The thing is, we don't have AGI, so nobody can say with absolute certainty what we need to enable it. A complete answer to that question would be tantamount to developing AGI which would make the whole discussion moot. But I think it suffices to say that there is "some there, there" in terms of using semantic KB's in conjunction with LLM's to enable richer experiences that have "more intelligent" behavior. Will it get to AGI? No idea. But it's something.
There's still a bit of "stuff" to question though. For example, how will an AGI handle paraconsistent logic? That is, logic that deals with contradictions better than classical logic, where a contradiction in the premises allows literally anything to be "proven". Humans deal with (apparent) contradictions more or less seamlessly most of the time, albeit experiencing various degrees of cognitive dissonance when trying to consider mutually contradicting beliefs that are both held as true. Just so long as we don't have to collapse our beliefs down to the level of rigour of classical logic, we can usually deal with contradictory beliefs. Making a machine deal gracefully with that stuff is still an open area of research.
Anyway... if you are interested in pursuing this further, one specific project I'm familiar with (but not directly involved with) is PR-OWL or "Probabilistic OWL" which adds Bayesian probability to OWL.
https://www.pr-owl.org/
For example START https://start.csail.mit.edu/ works that way.
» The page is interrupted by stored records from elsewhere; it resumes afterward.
/-- R196: charsPerBlock × width is a multiple of 8; at widths 1 to 6 it is 8 × bytesPerBlock, at width 7 it is 56, which
is 8 × bytesPerBlock only with W7_BPB = 7; each of the rows 1 to 6 is the smallest pair with that equality. R197: every
index of an alphabet of n symbols fits the width selected for n. -/
def Obligations.GeometryLaws : Prop :=
  (∀ (p : Params) (w : Nat), 1 ≤ w → w ≤ 7 →
    (geometry p w).1 * w % 8 = 0 ∧ (w ≤ 6 → (geometry p w).1 * w = 8 * (geometry p w).2) ∧
    (w = 7 → (geometry p w).1 * w = 56 ∧ (56 = 8 * (geometry p w).2 ↔ p.w7Bpb = .seven)) ∧
    (w ≤ 6 → ∀ c b, 0 < c → c * w = 8 * b → (geometry p w).1 ≤ c ∧ (geometry p w).2 ≤ b)) ∧
  ∀ n, 1 ≤ n → n ≤ 128 →
    (∀ k, k < n → k < 2 ^ selectWidth n) ∧ (n ≤ 127 → n < 2 ^ selectWidth n) ∧ (n = 128 → n = 2 ^ selectWidth n)

/-! ### Alphabet -/

/-- SCAN (R211, R210): on success FREQ is the count of every code point of IN[0..SRCLEN), INLEN is SRCLEN, FREQ_VALID 1,
ALPHA_VALID and TREE_VALID 0. A source longer than 2^31 − 1 is InputTooLong before anything is written; the first byte
above 127 is NonAsciiInput and a failed read IoFailure, each leaving the counts of the bytes before it. That OUT, OUTLEN
and OUT_VALID stay after that IoFailure is the model's deduction (log entry 7: R34, R211 and R300 against R90). -/
def Obligations.ScanCountsTheSource : Prop :=
  (∀ w : Word, decode w = .ok .scan ↔ w = 0x00000030#32) ∧
    ∀ s : State,
      (2147483647 < s.srclen.toNat → exec .scan s = Spec.abort s 0x0A#8) ∧
      (s.srclen.toNat ≤ 2147483647 →
        (isAscii s.sourceBytes = true → s.ioSucceeds s.srclen.toNat = true →
          exec .scan s = Spec.success { s with
            freq := Spec.scanCounts s.sourceBytes
            inlen := s.srclen
            ioOutcomes := s.ioOutcomes.drop s.srclen.toNat
            status := { s.status with freqValid := true, alphaValid := false, treeValid := false } }) ∧
        (∀ k, k < s.srclen.toNat → isAscii (s.sourceBytes.take k) = true → s.ioSucceeds (k + 1) = true →
          127 < (Memory.read s.inMem k).toNat →
          exec .scan s = Spec.abort { s with
            freq := Spec.scanCounts (s.sourceBytes.take k)
            ioOutcomes := s.ioOutcomes.drop (k + 1)
            status := { s.status with freqValid := false, alphaValid := false, treeValid := false } } 0x01#8) ∧
        (∀ k, k < s.srclen.toNat → isAscii (s.sourceBytes.take k) = true → s.ioSucceeds k = true →
          s.ioOutcomes[k]? = some true →
          exec .scan s = Spec.abort { s with
            freq := Spec.scanCounts (s.sourceBytes.take k)
            ioOutcomes := s.ioOutcomes.drop (k + 1)
            status := { s.status with freqValid := false, alphaValid := false, treeValid := false } } 0x06#8))

/-- R212: the deduplicated list holds exactly the code points with a nonzero count, strictly ascending, at most 128. -/
def Obligations.DedupListsTheCodePoints : Prop :=
  ∀ f : Vector Word 128,
    (∀ c : Byte, c ∈ dedupList f ↔ c.toNat < 128 ∧ f[c.toNat]?.getD 0 ≠ 0) ∧
      (dedupList f).Pairwise (fun a b => a.toNat < b.toNat) ∧ (dedupList f).length ≤ 128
Now LLMs can do the natural language to formal language conversion in both directions. LLMs are good at translation though not so well at exact recall. They are doing this though it goes by the name 'function calling'.
Done.
* RDF for triples
* OWL for modeling upon those triples
* FOAF for graphing and serializing relationships
The technology is already there and works well and it’s generally very simple. The challenge though is just using it.
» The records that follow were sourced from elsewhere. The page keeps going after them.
-- ==== Sys2Proof/Tests/Slice0.lean ====
section
/-! SUPPORT. The model's own tests: refused ill-formed commands, words written out from the spec's encodings, one-step
tests with the results of 95_test_vectors.md and of the rules' examples, and the witnesses that the obligations'
hypotheses can be met. -/

namespace Sys2Proof.Tests

open Sys2Proof Sys2Proof.Machine

set_option Elab.async false

/-! ### Helpers -/

/-- A core after reset whose host has put the bytes into IN and their number into SRCLEN. -/
def srcState (text : List Byte) : State :=
  { State.reset with inMem := Memory.ofBytes text, srclen := BitVec.ofNat 32 text.length }

/-- The state after a command. -/
def after (i : Instr) (s : State) : State :=
  match exec i s with
  | .next t => t
  | .fault _ => s
  | .refused _ => s

/-- The state after a step. -/
def afterStep (s : State) : State :=
  match step s with
  | .next t => t
  | .fault _ => s
  | .refused _ => s

/-- A next state. -/
def isNext (o : Host.Outcome State Fault Refusal) : Bool :=
  match o with
  | .next _ => true
  | _ => false

theorem next_of_isNext {o : Host.Outcome State Fault Refusal} (h : isNext o = true) : ∃ t, o = .next t := by
  cases o with
  | next t => exact ⟨t, rfl⟩
  | fault _ => cases h
  | refused _ => cases h

/-- A step that was refused with a reason. -/
def refusedWith (o : Host.Outcome State Fault Refusal) (r : Refusal) : Bool :=
  match o with
  | .refused r' => r' == r
  | _ => false

/-- The core of an instance with `W7_BPB = 7` and LSB_FIRST, big-endian headers. -/
def variant : Params := { Params.default with w7Bpb := .seven, idxOrder := .lsbFirst, hdrEndian := .be }

/-- "aaaab" (R16). -/
def aaaab : List Byte := [0x61#8, 0x61#8, 0x61#8, 0x61#8, 0x62#8]

/-- The file of "aaaab" (R260's example). -/
def aaaabFile : List Byte :=
  [0x05#8, 0#8, 0#8, 0#8, 0x02#8, 0#8, 0#8, 0#8, 0x02#8, 0#8, 0#8, 0#8, 0x02#8, 0#8, 0#8, 0#8, 0x61#8, 0x62#8, 0#8,
    0x62#8]

/-- The file of one raw tail byte 0xFF (§2.7 of the vectors). -/
def tailFile : List Byte :=
  [0x01#8, 0#8, 0#8, 0#8, 0x01#8, 0#8, 0#8, 0#8, 0x01#8, 0#8, 0#8, 0#8, 0#8, 0#8, 0#8, 0#8, 0x61#8, 0xFF#8]

/-- "abcab", which gains nothing (§1.7 of the vectors). -/
def abcab : List Byte := [0x61#8, 0x62#8, 0x63#8, 0x61#8, 0x62#8]

/-- The bytes 61 62 80 63 (§1.9 of the vectors). -/
def nonAscii : List Byte := [0x61#8, 0x62#8, 0x80#8, 0x63#8]

/-- A core with the width 3 configured, BUF all 00 (§2.2 of the vectors). -/
def width3 : State := after (.setcw 3) State.reset

/-- A core with the width 7 configured and `W7_BPB = 7`. -/
def width7 : State := after (.setcw 7) { State.reset with params := variant }

/-- A core that has scanned "aaaab" and built its Alphabet (the examples of R211 and R213), with host actions to come. -/
def scannedWith (actions : List HostAction) : State :=
  { srcState aaaab with
    freq := ((Vector.replicate 128 0).set 0x61 4).set 0x62 1
    inlen := 5
    alpha := ((Vector.replicate 128 0).set 0 0x61).set 1 0x62
    tlen := 2
    status := { Status.reset with done := true, freqValid := true, alphaValid := true }
    hostActions := actions }

/-- The same core with no host action to come. -/
def scanned : State := scannedWith []

/-- The same core with the tree of R245's example. -/
def treed : State :=
  { scanned with
    node := ((scanned.node.set 0 { freq := 4, left := 0xFF, right := 0xFF, sym := 0x61, isLeaf := true }).set 1
      { freq := 1, left := 0xFF, right := 0xFF, sym := 0x62, isLeaf := true }).set 2
      { freq := 5, left := 1, right := 0, sym := 0xFF, isLeaf := false }
    leaf := (scanned.leaf.set 0 0x62).set 1 0x61
    root := 2
    ncount := 3
    leafcount := 2
    status := { scanned.status with treeValid := true } }

/-! ### WellFormed: each check refuses an ill-formed command -/

theorem wf_refuses_getbit : (Instr.getbit 64).wellFormed = false := by decide
theorem wf_refuses_setbit_offset : (Instr.setbit 64 1).wellFormed = false := by decide
theorem wf_refuses_setbit_value : (Instr.setbit 63 2).wellFormed = false := by decide
theorem wf_refuses_putidx_index : (Instr.putidx 128 0).wellFormed = false := by decide
theorem wf_refuses_putidx_position : (Instr.putidx 127 8).wellFormed = false := by decide
theorem wf_refuses_getidx : (Instr.getidx 8).wellFormed = false := by decide
theorem wf_refuses_width_zero : (Instr.width 0).wellFormed = false := by decide
theorem wf_refuses_width_large : (Instr.width 129).wellFormed = false := by decide
theorem wf_refuses_geom_zero : (Instr.geom 0).wellFormed = false := by decide
theorem wf_refuses_geom_large : (Instr.geom 8).wellFormed = false := by decide
theorem wf_refuses_setcw_zero : (Instr.setcw 0).wellFormed = false := by decide
theorem wf_refuses_setcw_large : (Instr.setcw 8).wellFormed = false := by decide
theorem wf_takes_the_boundaries :
    [Instr.getbit 63, .setbit 63 1, .putidx 127 7, .getidx 7, .width 1, .width 128, .geom 1, .geom 7, .setcw 1,
      .setcw 7, .lookup 255, .nop].all Instr.wellFormed = true := by decide

/-! ### Decoding: words written out from the formats of R112 and the opcodes of R113 -/

theorem decodes_nop : decode 0b00000000_00000000_00000000_00000000#32 = .ok .nop := by decide
theorem decodes_clear : decode 0b00000000_00000000_00000000_00000001#32 = .ok .clear := by decide
theorem decodes_getbit : decode 0b00000000_00000000_00111111_00010000#32 = .ok (.getbit 63) := by decide
theorem decodes_setbit : decode 0b00000000_00000001_00001001_00010001#32 = .ok (.setbit 9 1) := by decide
theorem decodes_bufclr : decode 0b00000000_00000000_00000000_00010010#32 = .ok .bufclr := by decide
theorem decodes_putidx : decode 0b00000000_00000010_00000101_00010011#32 = .ok (.putidx 5 2) := by decide
theorem decodes_getidx : decode 0b00000000_00000000_00000010_00010100#32 = .ok (.getidx 2) := by decide
theorem decodes_width : decode 0b00000000_00000000_00001001_00100000#32 = .ok (.width 9) := by decide
theorem decodes_geom : decode 0b00000000_00000000_00000111_00100001#32 = .ok (.geom 7) := by decide
theorem decodes_setcw : decode 0b00000000_00000000_00000101_00100010#32 = .ok (.setcw 5) := by decide
theorem decodes_scan : decode 0b00000000_00000000_00000000_00110000#32 = .ok .scan := by decide
theorem decodes_dedup : decode 0b00000000_00000000_00000000_00110001#32 = .ok .dedup := by decide
theorem decodes_lookup : decode 0b00000000_00000000_01110010_00110010#32 = .ok (.lookup 0x72) := by decide
theorem decodes_tree : decode 0b00000000_00000000_00000000_00110011#32 = .ok .tree := by decide
theorem decodes_encode : decode 0b00000000_00000000_00000000_01000000#32 = .ok .encode := by decide
theorem decodes_decode : decode 0b00000000_00000000_00000000_01000001#32 = .ok .decode := by decide

/-- §2.1 of the vectors: SETBIT A = 0, B = 255 decodes (and is then a bad operand). -/
theorem decodes_any_operand : decode 0x00FF0011#32 = .ok (.setbit 0 255) := by decide

/-- §2.1 of the vectors. -/
theorem rejects_words_that_are_no_command :
    decode 0x00000100#32 = .error (.operandNotZero 1) ∧ decode 0x00010010#32 = .error (.operandNotZero 1) ∧
      decode 0x01000040#32 = .error (.reservedNotZero 1) ∧ decode 0x00000002#32 = .error (.unassignedOpcode 0x02) ∧
      decode 0x000000FF#32 = .error (.unassignedOpcode 0xFF) := by decide

theorem encodes_putidx : encode (.putidx 5 2) = 0x00020513#32 := by decide
theorem encodes_lookup : encode (.lookup 0x7A) = 0x00007A32#32 := by decide

theorem table_word_decodes : decodeTableWord 32 0x00020513 = some (.putidx 5 2) := by decide
theorem table_word_rejects : decodeTableWord 32 0x01000040 = none := by decide

/-- The assembly of program P1 of the vectors. -/
theorem assembles_putidx : assemble "PUTIDX 5, 2".toList = .ok (.putidx 5 2) := by decide
theorem assembles_lookup : assemble "LOOKUP 0x7A".toList = .ok (.lookup 0x7A) := by decide
theorem assembler_rejects_operand_count : assemble "SETCW".toList = .error .operandCount := by decide
theorem assembler_rejects_large_operand : assemble "WIDTH 256".toList = .error .operandTooLarge := by decide

/-! ### One command, at most two tests each -/

/-- §2.1 of the vectors: NOP after reset gives STATUS 0x002. -/
theorem nop_after_reset : (after .nop State.reset).status.word = 0x002#32 := by decide

/-- §2.1 of the vectors: NOP at STATUS 0x00E gives 0x00A. -/
theorem nop_keeps_sticky :
    (after .nop { State.reset with
      errcode := 3, status := { Status.reset with done := true, err := true, sticky := true } }).status.word =
      0x00A#32 := by decide

/-- R152's example. -/
theorem clear_example :
    let s := { width3 with
      srclen := 16, status := { width3.status with freqValid := true, sticky := true }, tlen := 5 }
    let t := after .clear s
    t.status.word = 0x002#32 ∧ t.cw = 0 ∧ t.srclen = 16 ∧ t.tlen = 0 := by decide +kernel

/-- R162's example: BUF[1] = 0x01, bit 15. -/
theorem getbit_example : (after (.getbit 15) { State.reset with buf := State.reset.buf.set 1 0x01 }).result = 1 := by
  decide +kernel

/-- §2.2 of the vectors. -/
theorem getbit_64_is_bad : (after (.getbit 64) { State.reset with result := 7 }).errcode = 0x11 := by decide +kernel

/-- R163's example. -/
theorem setbit_example :
    (after (.setbit 9 1) State.reset).buf.toList = [0#8, 0x40#8, 0#8, 0#8, 0#8, 0#8, 0#8, 0#8] := by decide +kernel

/-- R163's example, the bit cleared again. -/
theorem setbit_clears : (after (.setbit 9 0) (after (.setbit 9 1) State.reset)).buf[1] = 0 := by decide +kernel

/-- R164's example. -/
theorem bufclr_example : (after .bufclr { State.reset with buf := State.reset.buf.set 3 0xFF }).buf[3] = 0 := by
  decide +kernel

/-- R167's example. -/
theorem putidx_example :
    (after (.putidx 5 2) width3).buf.toList = [0x02#8, 0x80#8, 0#8, 0#8, 0#8, 0#8, 0#8, 0#8] := by decide +kernel

/-- §2.2 of the vectors: 8 does not fit 3 bits. -/
theorem putidx_8_is_bad : (after (.putidx 8 0) width3).errcode = 0x11 := by decide +kernel

/-- R168's example. -/
theorem getidx_example :
    (after (.getidx 2) { width3 with buf := (width3.buf.set 0 0x02).set 1 0x80 }).result = 5 := by decide +kernel

/-- §2.2 of the vectors: without a configured width. -/
theorem getidx_needs_a_width : (after (.getidx 0) State.reset).errcode = 0x12 := by decide +kernel

/-- §1.4 of the vectors, the two ends of each bucket. -/
theorem width_table :
    [1#8, 2#8, 3#8, 4#8, 7#8, 8#8, 15#8, 16#8, 31#8, 32#8, 63#8, 64#8, 127#8, 128#8].map
        (fun a => (after (.width a) State.reset).result) =
      [1#32, 2#32, 2#32, 3#32, 3#32, 4#32, 4#32, 5#32, 5#32, 6#32, 6#32, 7#32, 7#32, 7#32] := by decide +kernel

/-- §1.2 of the vectors. -/
theorem geom_table :
    [1#8, 2#8, 3#8, 4#8, 5#8, 6#8, 7#8].map (fun a => (after (.geom a) State.reset).result) =
      [0x108#32, 0x104#32, 0x308#32, 0x102#32, 0x508#32, 0x304#32, 0x808#32] := by decide +kernel

/-- §1.2 of the vectors at `W7_BPB = 7`. -/
theorem geom_width7_variant : (after (.geom 7) { State.reset with params := variant }).result = 0x708 := by
  decide +kernel

/-- R195's example. -/
theorem setcw_example :
    let t := after (.setcw 5) State.reset
    t.cw = 5 ∧ t.cpb = 8 ∧ t.bpb = 5 ∧ t.status.cfgValid = true := by decide +kernel

/-- R211's example. -/
theorem scan_example :
    let t := after .scan (srcState aaaab)
    t.freq[0x61] = 4 ∧ t.freq[0x62] = 1 ∧ t.inlen = 5 ∧ t.status.word = 0x012#32 := by decide +kernel

/-- §2.4 of the vectors: 61 62 80 63. -/
theorem scan_non_ascii :
    let t := after .scan (srcState nonAscii)
    t.errcode = 0x01 ∧ t.freq[0x61] = 1 ∧ t.freq[0x63] = 0 ∧ t.status.freqValid = false := by decide +kernel

/-- R213's example. -/
theorem dedup_example :
    let t := after .dedup (after .scan (srcState aaaab))
    t.alphabet = [0x61#8, 0x62#8] ∧ t.status.word = 0x032#32 := by decide +kernel

/-- §2.4 of the vectors: an empty source. -/
theorem dedup_empty : (after .dedup (after .scan (srcState []))).errcode = 0x09 := by decide +kernel

/-- R215's example. -/
theorem lookup_example : (after (.lookup 0x62) scanned).result = 1 := by decide +kernel

/-- R215's example. -/
theorem lookup_missing : (after (.lookup 0x63) scanned).errcode = 0x04 := by decide +kernel

/-- R245's example: node 2, the root. -/
theorem tree_example :
    let t := after .tree scanned
    t.node[2] = { freq := 5, left := 1, right := 0, sym := 0xFF, isLeaf := false } ∧ t.root = 2 ∧
      t.leaf.toList.take 2 = [0x62#8, 0x61#8] := by decide +kernel

/-- §2.5 of the vectors: "aabbcd", where a leaf beats an internal node of equal frequency. -/
theorem tree_tie :
    let t := after .tree (after .dedup (after .scan (srcState [0x61#8, 0x61#8, 0x62#8, 0x62#8, 0x63#8, 0x64#8])))
    t.leaf.toList.take 4 = [0x63#8, 0x64#8, 0x61#8, 0x62#8] ∧ t.root = 6 := by decide +kernel

/-- R260's example. -/
theorem encode_example :
    let t := after .encode (srcState aaaab)
    t.outputBytes = aaaabFile ∧ t.totout = 4 ∧ t.status.word = 0x1F2#32 := by decide +kernel

/-- §1.7 of the vectors. -/
theorem encode_no_gain :
    let t := after .encode (srcState abcab)
    t.errcode = 0x03 ∧ t.totout = 5 ∧ t.outlen = 0 := by decide +kernel

/-- R272's example. -/
theorem decode_example :
    let t := after .decode (srcState aaaabFile)
    t.outputBytes = aaaab ∧ t.emitted = 5 ∧ t.status.word = 0x162#32 := by decide +kernel

/-- Program P4 of the vectors. -/
theorem decode_corrupt_index :
    let t := after .decode (srcState [4#8, 0#8, 0#8, 0#8, 3#8, 0#8, 0#8, 0#8, 2#8, 0#8, 0#8, 0#8, 0#8, 0#8, 0#8, 0#8,
      0x61#8, 0x62#8, 0x63#8, 0x1B#8])
    t.errcode = 0x05 ∧ t.outputBytes = [0x61#8, 0x62#8, 0x63#8] ∧ t.status.word = 0x06E#32 := by decide +kernel

/-- §2.1 of the vectors: an illegal word written to CMD by the host. -/
theorem illegal_word : (afterStep (State.reset.withFetchWord 32 0x01000040)).errcode = 0x10 := by decide +kernel

/-- §2.5 of the vectors: the NODE links word of the root after "aaaab". -/
theorem node_links_word : windowRead (after .tree scanned) 0x814 = 0x00FF0001#32 := by decide +kernel

/-! ### Witnesses: the hypotheses of the obligations can be met -/

theorem witness_EncodeOfDecode : decode 0x00007232#32 = .ok (.lookup 0x72) := by decide

theorem witness_DecodingSelectsOneRow :
    (0x00003F10#32 &&& Mnemonic.getbit.format.mask = Mnemonic.getbit.pattern) ∧
      (opcodeMap.all fun m => 0x00010010#32 &&& m.format.mask != m.pattern) = true ∧
      State.reset.status.busy = false := by decide

/-- The ends of each reserved range, RSV = 1 and RSV = 255, and the smallest nonzero unused operands. -/
theorem witness_ReservedEncodingsAreIllegal :
    [0x02#32, 0x0F#32, 0x15#32, 0x1F#32, 0x23#32, 0x2F#32, 0x34#32, 0x3F#32, 0x42#32, 0xFF#32, 0x01000000#32,
        0xFF000011#32, 0x00000100#32, 0x00010041#32, 0x00010010#32, 0x00FF0032#32].all (fun w =>
      let opc := (w.extractLsb' 0 8).toNat
      let a := w.extractLsb' 8 8
      let b := w.extractLsb' 16 8
      let rsv := w.extractLsb' 24 8
      decide ((2 ≤ opc ∧ opc ≤ 0x0F) ∨ (0x15 ≤ opc ∧ opc ≤ 0x1F) ∨ (0x23 ≤ opc ∧ opc ≤ 0x2F) ∨
        (0x34 ≤ opc ∧ opc ≤ 0x3F) ∨ 0x42 ≤ opc ∨ rsv ≠ 0 ∨
        (opc ∈ [0x00, 0x01, 0x12, 0x30, 0x31, 0x33, 0x40, 0x41] ∧ (a ≠ 0 ∨ b ≠ 0)) ∨
        (opc ∈ [0x10, 0x14, 0x20, 0x21, 0x22, 0x32] ∧ b ≠ 0)) &&
      (match decode w with
        | .ok _ => false
        | .error _ => true)) = true := by decide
These concepts are higher order, so the developer using it has to be really smart. I mean actually smart and not pretend smart using some framework bullshit or a package manager to do the heavy lifting. So, that alone eliminates some 80% of developers.
Also, there is no immediate gratification to higher order data modeling. It takes a fair amount of effort to build something worthy of the technology and then it’s just some abstract tool for use in some other related business/product. That then eliminates another 10-15% of developers. That doesn’t leave many people left capable of doing the work and then those people have to be connected enough to have someone to fund their self-learning and building effort.